(Saved data entries)
-- ==== Sys2Proof/Machine/Flags.lean ====
section
/-! DEFINITION. The part's sets of flags: fault set, defect sets, channel sets, hold-reason set, and the lookups
that their rules rest on. -/

namespace Sys2Proof.Machine

/-! ## Fixed-size tables -/

/-- Replace entry `i`. -/
def put {α : Type} {n : Nat} (v : Vector α n) (i : Fin n) (x : α) : Vector α n := v.set i.val x i.isLt

/-- Entry `i`. -/
def getAt {α : Type} {n : Nat} (v : Vector α n) (i : Fin n) : α := v.get i

/-- All sixteen line numbers. -/
def allLines : List (Fin 16) := [0, 1, 2, 3, 4, 5, 6, 7, 8, 9, 10, 11, 12, 13, 14, 15]

/-- All twelve application channels. -/
def allApps : List (Fin 12) := [0, 1, 2, 3, 4, 5, 6, 7, 8, 9, 10, 11]

/-- All eight inspection channels. -/
def allInsps : List (Fin 8) := [0, 1, 2, 3, 4, 5, 6, 7]

/-- The sixteen-line set of the lines that `p` picks out, bit i for line i. -/
def lineSet (p : Fin 16 → Bool) : BitVec 16 :=
  allLines.foldl (fun acc i => if p i then acc ||| BitVec.twoPow 16 i.val else acc) 0#16

/-! ## Fault set (09 R151) -/

/-- Bit number of a fault in the fault set. -/
def faultBit : FaultKind → Nat
  | .encoder => 0
  | .reverse => 1
  | .ring => 2
  | .masterStop => 3
  | .tracking => 4
  | .gumSupply => 5

/-- Whether a fault is latched. -/
def hasFault (s : State) (f : FaultKind) : Bool := s.line.faults.getLsbD (faultBit f)

/-- Whether a fault is halting (09 section 9.2). -/
def isHalting : FaultKind → Bool
  | .gumSupply => false
  | _ => true

/-- Whether the fault set holds a halting fault (09 R152). -/
def anyHalting (s : State) : Bool := (s.line.faults &&& 0b011111#6) != 0#6

/-! ## Defect sets and channel sets (03 R41, R49) -/

/-- Bit number of a defect class in a defect set. -/
def defectBit : DefectClass → Nat
  | .register => 0
  | .window => 1
  | .gum => 2
  | .fold => 3
  | .thickness => 4
  | .sample => 5
  | .aborted => 6

/-- The defect set that holds one class. -/
def oneDefect (c : DefectClass) : BitVec 7 := BitVec.twoPow 7 (defectBit c)

/-- Whether a defect set holds a class. -/
def hasDefect (d : BitVec 7) (c : DefectClass) : Bool := d.getLsbD (defectBit c)

/-- The channel set that holds one channel. -/
def oneChannel (k : Fin 12) : BitVec 12 := BitVec.twoPow 12 k.val

/-- The recipe of a slot. -/
def recipeOf (s : State) (k : Fin 8) : Recipe := (getAt s.store.slots k).recipe

/-- The effective reject set of a slot: its reject mask with SAMPLE and ABORTED (03 R49). -/
def effectiveReject (s : State) (k : Fin 8) : BitVec 7 :=
  (recipeOf s k).rejectMask.zeroExtend 7 ||| oneDefect .sample ||| oneDefect .aborted

/-- The classes of a record that are in its effective reject set. -/
def rejectClasses (s : State) (r : Record) : BitVec 7 := r.defects &&& effectiveReject s r.slot

/-- Whether a record holds a class of its effective reject set. -/
def isRejectable (s : State) (r : Record) : Bool := rejectClasses s r != 0#7

/-- Whether a record is hopeful (03 R49). -/
def isHopeful (s : State) (r : Record) : Bool := r.stage == .opened && !isRejectable s r

/-! ## Orders (07 R114, R116) -/

/-- The record of a sequence number. -/
def findRecord (s : State) (q : U32) : Option Record := s.track.records.find? (fun r => r.seq == q)

/-- The order of a tag. -/
def findOrder (s : State) (t : Nat) : Option Order := s.orders.list.find? (fun o => o.tag == t)

/-- The ACTIVE order. -/
def activeOrder (s : State) : Option Order := s.orders.list.find? (fun o => o.state == .active)

/-- The next order: the oldest QUEUED order of the PRIORITY lane, else of the NORMAL lane (07 R114). -/
def nextOrder (s : State) : Option Order :=
  match s.orders.list.find? (fun o => o.state == .queued && o.lane == .priority) with
  | some o => some o
  | none => s.orders.list.find? (fun o => o.state == .queued && o.lane == .normal)

/-- committed(O) of the order with tag `t` (03 R49). -/
def committedOf (s : State) (t : Nat) : Nat :=
  s.track.records.countP (fun r => r.tag == t && r.stage == .committed)

/-- hopeful(O) of the order with tag `t` (03 R49). -/
def hopefulOf (s : State) (t : Nat) : Nat :=
  s.track.records.countP (fun r => r.tag == t && isHopeful s r)

/-- passed(O) (07 R116). -/
def passedOf (s : State) (o : Order) : Nat := o.delivered + committedOf s o.tag

/-- The format class of an order (07 R115). -/
def formatClassOf (s : State) (o : Order) : Nat := (recipeOf s o.slot).header.formatClass

/-- Whether the next order is startable (07 R116). -/
def isStartable (s : State) : Bool :=
  match activeOrder s, nextOrder s with
  | some a, some n => formatClassOf s n == formatClassOf s a && !a.holdAfter
  | _, _ => false

/-- target(O) of the ACTIVE order (07 R116). -/
def targetOf (s : State) (o : Order) : Nat := if isStartable s then o.quantity + o.spare else o.quantity

/-- need(O) of the ACTIVE order (07 R116). -/
def needOf (s : State) (o : Order) : Int :=
  (targetOf s o : Int) - passedOf s o - hopefulOf s o.tag

/-! ## Hold reasons (07 R123) -/

/-- Whether a recipe needs gum: a cam entry names a GUM channel of the table in force (05 R93). -/
def needsGum (s : State) (k : Fin 8) : Bool :=
  (recipeOf s k).cams.any (fun e => (getAt s.store.inForce.apps e.channel).kind == .gum)

/-- OUTFEED is present while the waiting count is at or above H, with H at least 1 (07 R123). -/
def holdsOutfeed (s : State) : Bool :=
  decide (1 ≤ s.store.inForce.general.outfeedHold) && decide (s.store.inForce.general.outfeedHold ≤ s.deliv.waiting)

/-- GUM_SUPPLY is present while the fault is latched and the ACTIVE order's recipe needs gum (05 R93). -/
def holdsGum (s : State) : Bool :=
  hasFault s .gumSupply && (match activeOrder s with | some o => needsGum s o.slot | none => false)

/-- The hold-reason set, bits in the order FORCED, OUTFEED, REGISTER, GUM_SUPPLY, DRAIN. Each reason is present
exactly while R123's table says, so the set is computed and not stored twice (log entry 18). -/
def holdReasons (s : State) : BitVec 5 :=
  (if s.orders.forcedHold then 1#5 else 0#5)
    ||| (if holdsOutfeed s then 2#5 else 0#5)
    ||| (if s.reg.state == .lost then 4#5 else 0#5)
    ||| (if holdsGum s then 8#5 else 0#5)
    ||| (if s.line.run == .draining then 16#5 else 0#5)

/-! ## Lines (01 R1, R5 to R7) -/

/-- A digital read of an input line: an ANALOG line reads inactive (01 R1). -/
def digitalRead (s : State) (l : Fin 16) : Bool :=
  !s.lines.modes.getLsbD l.val && s.lines.levels.getLsbD l.val

/-- A converter reading saturated to 0..4095 (01 R1). -/
def saturate (z : Int) : Nat := (min (max z 0) 4095).toNat

/-- The value of an input line, `reading` being what the converter would read: a DIGITAL line gives 0 or 4095
(01 R1). -/
def analogRead (s : State) (l : Fin 16) (reading : Int) : Nat :=
  if s.lines.modes.getLsbD l.val then saturate reading
  else if s.lines.levels.getLsbD l.val then 4095 else 0

/-- The output of an application channel (05 R78). -/
def channelActive (s : State) (k : Fin 12) : Bool := (getAt s.app.channels k).serving.isSome

/-- A CHANNEL or MANUAL line follows its safe mode in HALTED (01 R6). -/
def safeState (o : OutLine) : Bool :=
  match o.safeMode with
  | .release => false
  | .hold => o.held.getD false

/-- The driven state of an output line (01 R5, R6, R7; log entry 18). -/
def drivenState (s : State) (i : Fin 16) : Bool :=
  let o := getAt s.lines.outs i
  match o.function with
  | .none => false
  | .manual => if s.line.run == .halted then safeState o else o.manual
  | .channel k => if s.line.run == .halted then safeState o else channelActive s k
  | .feedGate => s.orders.feedGate
  | .rejectGate => s.deliv.rejectGate
  | .separator => s.deliv.separator
  | .stopRequest => s.line.run == .halted

/-- The electrical level of an output line, true for high: low while the reset pin is held (01 R4, R9). -/
def outputLevel (s : State) (i : Fin 16) : Bool :=
  if s.resetHeld then false
  else match (getAt s.lines.outs i).polarity with
    | .activeHigh => drivenState s i
    | .activeLow => !drivenState s i

/-- The Management Unit is WORKING (02 R36). -/
def working (s : State) : Bool := s.mgmt.inFlight.isSome

/-- The part repeats frames (11 R176). -/
def repeating (s : State) : Bool := repeatsAt s.ring.node

end Sys2Proof.Machine
end

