-- ==== Sys2Proof/Machine/InspectionOps.lean ====
section
/-! DEFINITION. The Inspection Unit's shared operations: measurements, edges, results and removal (chapter 06). -/

namespace Sys2Proof.Machine

/-- Inspection channel `j` in the table in force. -/
def inspOf (s : State) (j : Fin 8) : InspSettings := getAt s.store.inForce.insps j

/-- The record of inspection channel `j`. -/
def inspChannel (s : State) (j : Fin 8) : InspChannel := getAt s.insp j

/-- Whether channel `j` is an enabled PRESENCE channel. -/
def isPresence (s : State) (j : Fin 8) : Bool := (inspOf s j).enabled && (inspOf s j).kind == .presence

/-- A blank's setting for channel `j`. -/
def settingOf (s : State) (r : Record) (j : Fin 8) : InspectionSetting := getAt (recipeOf s r.slot).settings j

/-- The position of angle `a` at channel `j`'s station for the blank of cut pitch `n` (06 R98). -/
def inspAt (s : State) (j : Fin 8) (n : U32) (a : Nat) : Pos :=
  posAt (n + BitVec.ofNat 32 (inspOf s j).station) a

/-- The events of channel `j` for a blank (06 R98). -/
def inspEvents (s : State) (r : Record) (j : Fin 8) : List Pending :=
  let c := inspOf s j
  let x := settingOf s r j
  if c.enabled && x.enabled then
    match c.kind with
    | .presence => []
    | .span => [plainEvent (inspAt s j r.cutPitch x.on) (.inspOpen j r.seq),
                plainEvent (inspAt s j r.cutPitch x.off) (.inspEnd j r.seq)]
    | .count => [plainEvent (inspAt s j r.cutPitch x.on) (.inspOpen j r.seq),
                 plainEvent (inspAt s j r.cutPitch x.off) (.inspEnd j r.seq)]
    | .level => [plainEvent (inspAt s j r.cutPitch x.on) (.inspSample j r.seq)]
  else []

/-- The Inspection Unit takes a newly announced blank (06 R98). -/
def announceInsp (r : Record) (s : State) : State :=
  { s with pos := { s.pos with schedule := s.pos.schedule ++ allInsps.flatMap (inspEvents s r) } }

/-- Inspection events of blank `q`. -/
def inspEventOf (q : U32) (e : Scheduled) : Bool := isInspEvent e && eventBlank e == some q

/-- Whether channel `j` measures blank `q`. -/
def measures (s : State) (j : Fin 8) (q : U32) : Bool :=
  match (inspChannel s j).measurement with
  | some m => m.seq == q
  | none => false

/-- The announcement of a removal at the Inspection Unit (06 R108). -/
def removalInsp (q : U32) (s : State) : State :=
  allInsps.foldl (fun t j => if measures t j q then modifyInsp j (fun c => { c with measurement := none }) t else t)
    (withdraw (inspEventOf q) s)

/-- A new result of channel `j` (06 R109). -/
def makeResult (j : Fin 8) (x : InspResult) (s : State) : State :=
  modifyInsp j (fun c => { c with result := some x, overrun := c.overrun || c.ready, ready := true }) s

/-- Set the inspection value of channel `j` in a record (03 R47). -/
def setValue (q : U32) (j : Fin 8) (v : Nat) (s : State) : State :=
  amendRecord q (fun r => { r with values := put r.values j (some v) }) s

/-- A measurement of value `v` on record `r` is complete (06 R107). -/
def completeMeasurement (j : Fin 8) (r : Record) (v : Nat) (s : State) : State :=
  let x := settingOf s r j
  let ok := within x.low x.high v
  let t := setValue r.seq j v s
  let u := if ok then t else addDefect r.seq x.cls t
  modifyInsp j (fun c => { c with measurement := none })
    (makeResult j ⟨some r.seq, r.cutPitch, v, if ok then .pass else .fail⟩ u)

/-- A SPAN or COUNT window opens for blank `q` at position `start` (06 R104, R105). -/
def openMeasurement (j : Fin 8) (q : U32) (start : Pos) (s : State) : State :=
  match findRecord s q with
  | none => s
  | some r =>
    let active := digitalRead s (inspOf s j).line && (inspOf s j).kind == .span
    let m : Measurement :=
      ⟨q, r.cutPitch, start, inspAt s j r.cutPitch (settingOf s r j).off, 0, if active then some start else none⟩
    modifyInsp j (fun c => { c with measurement := some m }) s

/-- The value of a measurement at its window end: an open segment runs to the end position (06 R104). -/
def finalValue (m : Measurement) : Nat :=
  match m.segment with
  | some x => m.value + (posDist x m.finish).toNat
  | none => m.value

/-- A SPAN or COUNT window ends for blank `q` (06 R104, R105). -/
def endMeasurement (j : Fin 8) (q : U32) (s : State) : State :=
  match (inspChannel s j).measurement, findRecord s q with
  | some m, some r => if m.seq = q then completeMeasurement j r (finalValue m) s else s
  | _, _ => s

/-- A LEVEL channel samples its line for blank `q` (06 R106). -/
def sampleMeasurement (j : Fin 8) (q : U32) (reading : Int) (s : State) : State :=
  match findRecord s q with
  | none => s
  | some r => completeMeasurement j r (analogRead s (inspOf s j).line reading) s

/-- The measurement of a SPAN channel after an edge at high-water mark `x` (06 R104). -/
def spanEdge (rising : Bool) (x : Pos) (m : Measurement) : Measurement :=
  let y := posLater m.start x
  match rising, m.segment with
  | true, none => { m with segment := some y }
  | false, some b => { m with value := m.value + (posDist b y).toNat, segment := none }
  | _, _ => m

/-- The measurement of a COUNT channel after an edge; `atMark` says that the reverse depth is 0 (06 R105). -/
def countEdge (rising atMark : Bool) (m : Measurement) : Measurement :=
  if rising && atMark then { m with value := min (m.value + 1) 255 } else m

/-- The record of a channel of settings `c` after an edge of its line (06 R100, R104, R105). -/
def channelEdge (c : InspSettings) (rising : Bool) (s : State) (x : InspChannel) : InspChannel :=
  match c.kind with
  | .presence => { x with watch := x.watch.map (fun w => { w with seen := w.seen || rising }) }
  | .span => { x with measurement := x.measurement.map (spanEdge rising s.pos.hwm) }
  | .count => { x with measurement := x.measurement.map (countEdge rising (s.pos.depth == 0)) }
  | .level => x

/-- An edge of line `l` at the Inspection Unit (06 R97): every enabled channel that names the line takes it. -/
def inspEdge (l : Fin 16) (rising : Bool) (s : State) : State :=
  allInsps.foldl (fun t j =>
    if (inspOf s j).enabled && (inspOf s j).line == l then modifyInsp j (channelEdge (inspOf s j) rising s) t else t) s

/-- Every PRESENCE channel's consecutive-loss count becomes 0 (06 R102). -/
def clearLosses (s : State) : State :=
  allInsps.foldl (fun t j => if isPresence s j then modifyInsp j (fun c => { c with losses := 0 }) t else t) s

/-- Every open watch becomes absent without a judgement (06 R112). -/
def dropWatches (s : State) : State :=
  allInsps.foldl (fun t j => modifyInsp j (fun c => { c with watch := none }) t) s

end Sys2Proof.Machine
end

## WHAT THIS TASK INVOLVES
A single number is the whole answer: how many lines in the entries hold the word "plainEvent".

## EXPECTED OUTPUT
5